Task details:
Lines from the line with "unfold State.boundaryMoves" to the line with "value s) := by" in the entries below, and only those, must be output exactly, with both ends included.

(Stored dataset items)
* * * * * * * * *

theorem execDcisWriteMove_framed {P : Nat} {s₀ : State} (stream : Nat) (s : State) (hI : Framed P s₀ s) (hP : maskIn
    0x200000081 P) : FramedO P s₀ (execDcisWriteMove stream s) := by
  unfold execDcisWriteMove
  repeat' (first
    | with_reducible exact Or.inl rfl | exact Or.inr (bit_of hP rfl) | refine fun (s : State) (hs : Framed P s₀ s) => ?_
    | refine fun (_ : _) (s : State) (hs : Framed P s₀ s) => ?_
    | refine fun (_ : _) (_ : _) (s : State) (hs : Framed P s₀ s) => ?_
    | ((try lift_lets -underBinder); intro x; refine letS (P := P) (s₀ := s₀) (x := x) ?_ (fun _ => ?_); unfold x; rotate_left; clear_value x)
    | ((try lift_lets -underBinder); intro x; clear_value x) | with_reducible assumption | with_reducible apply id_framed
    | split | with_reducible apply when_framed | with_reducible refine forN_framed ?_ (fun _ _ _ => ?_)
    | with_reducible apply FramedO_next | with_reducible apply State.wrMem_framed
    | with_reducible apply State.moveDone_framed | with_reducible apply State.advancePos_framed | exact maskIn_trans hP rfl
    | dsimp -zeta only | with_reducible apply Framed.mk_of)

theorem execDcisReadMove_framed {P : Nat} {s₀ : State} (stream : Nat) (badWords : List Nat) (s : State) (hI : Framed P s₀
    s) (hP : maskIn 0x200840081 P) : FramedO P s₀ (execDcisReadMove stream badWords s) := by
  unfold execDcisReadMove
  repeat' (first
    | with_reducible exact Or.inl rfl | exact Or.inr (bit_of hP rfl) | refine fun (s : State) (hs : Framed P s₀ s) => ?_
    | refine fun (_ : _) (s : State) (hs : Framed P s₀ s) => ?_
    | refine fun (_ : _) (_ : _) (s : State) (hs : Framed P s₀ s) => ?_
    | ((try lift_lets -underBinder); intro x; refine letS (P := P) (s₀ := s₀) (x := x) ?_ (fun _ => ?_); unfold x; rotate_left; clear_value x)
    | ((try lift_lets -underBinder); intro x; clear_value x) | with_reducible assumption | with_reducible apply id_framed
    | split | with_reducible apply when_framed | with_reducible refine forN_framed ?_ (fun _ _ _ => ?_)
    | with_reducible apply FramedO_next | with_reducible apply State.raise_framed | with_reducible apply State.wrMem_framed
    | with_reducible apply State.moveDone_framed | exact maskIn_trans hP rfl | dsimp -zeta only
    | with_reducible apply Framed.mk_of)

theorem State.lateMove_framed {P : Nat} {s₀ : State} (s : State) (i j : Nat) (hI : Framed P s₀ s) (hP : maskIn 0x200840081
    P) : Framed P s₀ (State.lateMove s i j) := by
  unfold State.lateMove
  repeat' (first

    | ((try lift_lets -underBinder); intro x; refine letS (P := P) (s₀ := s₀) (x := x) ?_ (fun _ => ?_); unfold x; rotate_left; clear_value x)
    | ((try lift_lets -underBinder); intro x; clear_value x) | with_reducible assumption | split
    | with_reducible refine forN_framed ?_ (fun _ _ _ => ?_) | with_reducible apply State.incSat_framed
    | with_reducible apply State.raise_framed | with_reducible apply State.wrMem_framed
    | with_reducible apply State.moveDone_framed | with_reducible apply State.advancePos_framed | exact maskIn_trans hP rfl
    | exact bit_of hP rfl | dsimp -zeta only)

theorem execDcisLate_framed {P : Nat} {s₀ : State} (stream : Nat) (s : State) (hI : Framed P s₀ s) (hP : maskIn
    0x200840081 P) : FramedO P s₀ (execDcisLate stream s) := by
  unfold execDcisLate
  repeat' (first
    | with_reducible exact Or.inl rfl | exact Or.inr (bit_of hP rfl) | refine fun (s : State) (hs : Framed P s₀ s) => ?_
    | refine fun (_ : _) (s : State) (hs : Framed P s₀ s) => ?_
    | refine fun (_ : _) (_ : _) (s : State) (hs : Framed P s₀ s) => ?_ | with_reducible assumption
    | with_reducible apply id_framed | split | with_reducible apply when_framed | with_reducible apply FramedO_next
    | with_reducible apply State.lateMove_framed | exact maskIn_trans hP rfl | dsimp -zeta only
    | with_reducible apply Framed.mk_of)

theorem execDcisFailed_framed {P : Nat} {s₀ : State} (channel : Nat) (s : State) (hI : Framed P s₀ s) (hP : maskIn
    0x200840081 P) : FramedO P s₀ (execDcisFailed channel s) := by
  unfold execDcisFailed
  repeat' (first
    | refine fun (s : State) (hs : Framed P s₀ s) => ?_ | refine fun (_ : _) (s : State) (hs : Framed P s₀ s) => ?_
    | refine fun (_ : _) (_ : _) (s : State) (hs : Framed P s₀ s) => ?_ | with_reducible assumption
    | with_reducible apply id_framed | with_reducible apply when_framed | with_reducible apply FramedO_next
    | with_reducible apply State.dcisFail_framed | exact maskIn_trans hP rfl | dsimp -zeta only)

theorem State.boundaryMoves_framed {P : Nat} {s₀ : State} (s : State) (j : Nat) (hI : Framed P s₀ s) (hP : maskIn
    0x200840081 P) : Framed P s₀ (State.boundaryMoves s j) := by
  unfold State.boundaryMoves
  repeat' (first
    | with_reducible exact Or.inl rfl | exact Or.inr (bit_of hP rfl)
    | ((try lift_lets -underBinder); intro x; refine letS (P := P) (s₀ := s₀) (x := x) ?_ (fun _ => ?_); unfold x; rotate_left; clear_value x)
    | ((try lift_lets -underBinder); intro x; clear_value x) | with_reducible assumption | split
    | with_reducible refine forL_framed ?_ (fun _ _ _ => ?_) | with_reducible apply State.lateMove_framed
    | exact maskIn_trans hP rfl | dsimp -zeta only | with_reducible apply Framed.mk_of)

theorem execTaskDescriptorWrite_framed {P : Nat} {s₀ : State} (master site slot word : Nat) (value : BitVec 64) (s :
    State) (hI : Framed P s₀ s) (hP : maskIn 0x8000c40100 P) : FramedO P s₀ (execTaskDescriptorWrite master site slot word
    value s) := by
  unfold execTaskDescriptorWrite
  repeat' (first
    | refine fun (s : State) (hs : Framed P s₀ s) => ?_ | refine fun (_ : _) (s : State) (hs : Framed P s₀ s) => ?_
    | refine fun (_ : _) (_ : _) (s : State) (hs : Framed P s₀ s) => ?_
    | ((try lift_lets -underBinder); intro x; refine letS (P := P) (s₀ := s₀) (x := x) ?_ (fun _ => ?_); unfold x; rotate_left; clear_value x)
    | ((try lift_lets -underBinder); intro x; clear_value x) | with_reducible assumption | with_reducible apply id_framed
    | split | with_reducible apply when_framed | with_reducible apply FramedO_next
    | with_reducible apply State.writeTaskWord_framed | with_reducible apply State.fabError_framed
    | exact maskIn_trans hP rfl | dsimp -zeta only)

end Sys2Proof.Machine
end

* * * * * * * * *

Answer below:
  unfold State.boundaryMoves
  repeat' (first
    | with_reducible exact Or.inl rfl | exact Or.inr (bit_of hP rfl)
    | ((try lift_lets -underBinder); intro x; refine letS (P := P) (s₀ := s₀) (x := x) ?_ (fun _ => ?_); unfold x; rotate_left; clear_value x)
    | ((try lift_lets -underBinder); intro x; clear_value x) | with_reducible assumption | split
    | with_reducible refine forL_framed ?_ (fun _ _ _ => ?_) | with_reducible apply State.lateMove_framed
    | exact maskIn_trans hP rfl | dsimp -zeta only | with_reducible apply Framed.mk_of)

theorem execTaskDescriptorWrite_framed {P : Nat} {s₀ : State} (master site slot word : Nat) (value : BitVec 64) (s :
    State) (hI : Framed P s₀ s) (hP : maskIn 0x8000c40100 P) : FramedO P s₀ (execTaskDescriptorWrite master site slot word
    value s) := by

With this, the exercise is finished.